## ACTION ITEM
Give every line of the listing back, exactly as written.

___ THE RECORDS ___

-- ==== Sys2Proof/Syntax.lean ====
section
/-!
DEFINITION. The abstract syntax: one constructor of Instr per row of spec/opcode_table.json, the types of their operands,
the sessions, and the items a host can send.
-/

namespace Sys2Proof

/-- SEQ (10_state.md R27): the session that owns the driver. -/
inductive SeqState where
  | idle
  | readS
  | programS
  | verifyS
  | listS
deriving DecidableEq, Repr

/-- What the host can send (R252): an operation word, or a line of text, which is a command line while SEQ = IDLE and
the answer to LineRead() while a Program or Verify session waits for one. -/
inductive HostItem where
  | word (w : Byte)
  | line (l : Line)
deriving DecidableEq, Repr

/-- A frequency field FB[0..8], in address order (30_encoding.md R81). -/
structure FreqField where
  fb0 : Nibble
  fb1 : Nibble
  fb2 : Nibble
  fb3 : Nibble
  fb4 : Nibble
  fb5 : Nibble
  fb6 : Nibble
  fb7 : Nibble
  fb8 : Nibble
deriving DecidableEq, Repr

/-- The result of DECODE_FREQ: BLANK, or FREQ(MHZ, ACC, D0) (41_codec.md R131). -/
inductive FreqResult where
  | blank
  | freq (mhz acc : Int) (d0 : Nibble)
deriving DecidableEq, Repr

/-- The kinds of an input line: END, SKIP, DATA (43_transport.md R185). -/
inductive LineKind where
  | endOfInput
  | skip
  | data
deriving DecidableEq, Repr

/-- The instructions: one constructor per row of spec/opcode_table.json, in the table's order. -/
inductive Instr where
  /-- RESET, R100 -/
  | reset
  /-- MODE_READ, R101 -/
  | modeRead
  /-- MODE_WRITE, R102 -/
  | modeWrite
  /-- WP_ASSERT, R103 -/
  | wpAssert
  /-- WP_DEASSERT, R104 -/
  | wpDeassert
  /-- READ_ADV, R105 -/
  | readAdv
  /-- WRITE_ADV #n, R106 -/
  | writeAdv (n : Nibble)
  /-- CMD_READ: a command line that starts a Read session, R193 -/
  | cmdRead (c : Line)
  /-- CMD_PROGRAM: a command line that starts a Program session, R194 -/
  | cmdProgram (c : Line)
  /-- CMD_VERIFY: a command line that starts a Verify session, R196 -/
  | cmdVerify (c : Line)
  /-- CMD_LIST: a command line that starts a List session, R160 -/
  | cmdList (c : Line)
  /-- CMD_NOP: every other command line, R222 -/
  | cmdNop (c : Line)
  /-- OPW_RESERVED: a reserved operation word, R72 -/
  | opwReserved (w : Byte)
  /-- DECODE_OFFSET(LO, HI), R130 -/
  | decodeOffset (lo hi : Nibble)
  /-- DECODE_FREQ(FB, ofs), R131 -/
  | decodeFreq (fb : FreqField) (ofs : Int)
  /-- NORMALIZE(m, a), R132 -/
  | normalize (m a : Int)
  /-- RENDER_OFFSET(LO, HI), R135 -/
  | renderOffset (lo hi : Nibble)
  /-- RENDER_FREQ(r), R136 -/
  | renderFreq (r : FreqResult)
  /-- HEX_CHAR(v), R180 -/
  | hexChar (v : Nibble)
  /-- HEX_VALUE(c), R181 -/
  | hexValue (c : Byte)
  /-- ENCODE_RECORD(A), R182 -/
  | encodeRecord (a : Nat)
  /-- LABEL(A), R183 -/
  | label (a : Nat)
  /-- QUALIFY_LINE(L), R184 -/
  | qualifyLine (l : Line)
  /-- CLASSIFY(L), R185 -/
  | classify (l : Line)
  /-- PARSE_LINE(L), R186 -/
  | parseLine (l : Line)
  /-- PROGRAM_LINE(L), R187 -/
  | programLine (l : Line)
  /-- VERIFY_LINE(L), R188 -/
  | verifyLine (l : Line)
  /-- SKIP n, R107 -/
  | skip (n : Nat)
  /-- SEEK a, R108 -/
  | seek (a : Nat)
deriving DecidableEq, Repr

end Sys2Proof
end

___

## ANSWER SECTION
-- ==== Sys2Proof/Syntax.lean ====
section
/-!
DEFINITION. The abstract syntax: one constructor of Instr per row of spec/opcode_table.json, the types of their operands,
the sessions, and the items a host can send.
-/

namespace Sys2Proof

/-- SEQ (10_state.md R27): the session that owns the driver. -/
inductive SeqState where
  | idle
  | readS
  | programS
  | verifyS
  | listS
deriving DecidableEq, Repr

/-- What the host can send (R252): an operation word, or a line of text, which is a command line while SEQ = IDLE and
the answer to LineRead() while a Program or Verify session waits for one. -/
inductive HostItem where
  | word (w : Byte)
  | line (l : Line)
deriving DecidableEq, Repr

/-- A frequency field FB[0..8], in address order (30_encoding.md R81). -/
structure FreqField where
  fb0 : Nibble
  fb1 : Nibble
  fb2 : Nibble
  fb3 : Nibble
  fb4 : Nibble
  fb5 : Nibble
  fb6 : Nibble
  fb7 : Nibble
  fb8 : Nibble
deriving DecidableEq, Repr

/-- The result of DECODE_FREQ: BLANK, or FREQ(MHZ, ACC, D0) (41_codec.md R131). -/
inductive FreqResult where
  | blank
  | freq (mhz acc : Int) (d0 : Nibble)
deriving DecidableEq, Repr

/-- The kinds of an input line: END, SKIP, DATA (43_transport.md R185). -/
inductive LineKind where
  | endOfInput
  | skip
  | data
deriving DecidableEq, Repr

/-- The instructions: one constructor per row of spec/opcode_table.json, in the table's order. -/
inductive Instr where
  /-- RESET, R100 -/
  | reset
  /-- MODE_READ, R101 -/
  | modeRead
  /-- MODE_WRITE, R102 -/
  | modeWrite
  /-- WP_ASSERT, R103 -/
  | wpAssert
  /-- WP_DEASSERT, R104 -/
  | wpDeassert
  /-- READ_ADV, R105 -/
  | readAdv
  /-- WRITE_ADV #n, R106 -/
  | writeAdv (n : Nibble)
  /-- CMD_READ: a command line that starts a Read session, R193 -/
  | cmdRead (c : Line)
  /-- CMD_PROGRAM: a command line that starts a Program session, R194 -/
  | cmdProgram (c : Line)
  /-- CMD_VERIFY: a command line that starts a Verify session, R196 -/
  | cmdVerify (c : Line)
  /-- CMD_LIST: a command line that starts a List session, R160 -/
  | cmdList (c : Line)
  /-- CMD_NOP: every other command line, R222 -/
  | cmdNop (c : Line)
  /-- OPW_RESERVED: a reserved operation word, R72 -/
  | opwReserved (w : Byte)
  /-- DECODE_OFFSET(LO, HI), R130 -/
  | decodeOffset (lo hi : Nibble)
  /-- DECODE_FREQ(FB, ofs), R131 -/
  | decodeFreq (fb : FreqField) (ofs : Int)
  /-- NORMALIZE(m, a), R132 -/
  | normalize (m a : Int)
  /-- RENDER_OFFSET(LO, HI), R135 -/
  | renderOffset (lo hi : Nibble)
  /-- RENDER_FREQ(r), R136 -/
  | renderFreq (r : FreqResult)
  /-- HEX_CHAR(v), R180 -/
  | hexChar (v : Nibble)
  /-- HEX_VALUE(c), R181 -/
  | hexValue (c : Byte)
  /-- ENCODE_RECORD(A), R182 -/
  | encodeRecord (a : Nat)
  /-- LABEL(A), R183 -/
  | label (a : Nat)
  /-- QUALIFY_LINE(L), R184 -/
  | qualifyLine (l : Line)
  /-- CLASSIFY(L), R185 -/
  | classify (l : Line)
  /-- PARSE_LINE(L), R186 -/
  | parseLine (l : Line)
  /-- PROGRAM_LINE(L), R187 -/
  | programLine (l : Line)
  /-- VERIFY_LINE(L), R188 -/
  | verifyLine (l : Line)
  /-- SKIP n, R107 -/
  | skip (n : Nat)
  /-- SEEK a, R108 -/
  | seek (a : Nat)
deriving DecidableEq, Repr

end Sys2Proof
end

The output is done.